I can't imagine the 1971 Thanksgiving and Christmas holidays were particularly pleasant at the Getty beach house here in Santa Monica. That was about the time Paul's ear arrived at the Italian newspaper's offices. The kidnappers had cut it off with a razor blade. They didn't use anesthetic, by the way. And thanks to that Italian postal strike, the ear rotted in a post office for three weeks before being delivered.
At this point, even the Getty Sr. knew that he had little choice but to pay the ransom. But he wasn't about to just cut a check. JPG actually had the nerve to ask for a reduction in the ransom price! Getty talked the kidnappers down from $3.2 to $2.2 million because, as he said, that was the maximum that was tax deductible. The kidnappers stood strong on their demand for $3 million. So what did Getty do? He agreed to give his son $3 million, but $800,000 would be considered a loan that came with a 4% interest rate.
JPG III was found alive in Southern Italy on December 15, 1973, ironically at a gas station. He had spent five and a half months kidnapped and chained in a mountain hideout. After he was released, JPG III called his grandfather to thank him for buying his freedom but the grandfather refused to take the call.

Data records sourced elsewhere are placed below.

-- ==== Sys2Proof/Machine/Core.lean ====
section
/-! DEFINITION. The machine as the host takes it. -/

def Sys2Proof.core : Host.Core :=
  { State := Sys2Proof.Machine.State, Fault := Sys2Proof.Machine.Fault, Refusal := Sys2Proof.Machine.Refusal,
    step := Sys2Proof.Machine.step, reset := Sys2Proof.Machine.State.reset }
end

Nine people were arrested after the conclusion of the investigation that followed John Paul Getty III's release. They included members of the notorious "Ndrangheta" group, a Mafia-type organization from Calabria in Southern Italy, as well as an olive-oil dealer and a hospital orderly. Only two of the accused kidnappers were convicted and served any time. The others got off due to a lack of evidence against them.
Paul spent two weeks in the hospital and on a skiing trip and soon returned to his old ways. Two years later, the 18 year old married 25-year old Gisele Martine Zacher. She was a German model and five months pregnant with their son who would later in life become the successful actor Balthazar Getty.
Grandpa Getty then cut JPG III off completely because he had breached the rules of a family trust that banned people from getting married before the age of 25.
John Paul Getty III was never the same after his kidnapping. Five years after his release, in 1981, JPG III consumed a cocktail of valium, methadone and alcohol that brought on liver failure and a stroke. He was in a coma for six weeks and when he regained consciousness it became clear that he was practically blind, mute, and paralyzed. His only form of communication was a high-pitched scream. He would require full-time care for the rest of his life.
John Paul Getty, Jr. turned out to be an apple off his own father's cheap and grumpy tree. Despite inheriting $1.3 billion dollars from the family trust, JPG II refused to pay the bill for JPG III's $25,000 monthly care bill. His reasoning was that he brought this situation on himself. Paul successfully sued his dad for a share of the trust and moved into a house in Beverly Hills.
On February 5, 2011, 54 year old Paul Getty died in England following a long illness. He had been in poor health since his 1981 drug overdose. JPG I died on June 6th 1976 at the age of 83. JPG II died on April 17, 2003 at the age of 70 in a London hospital.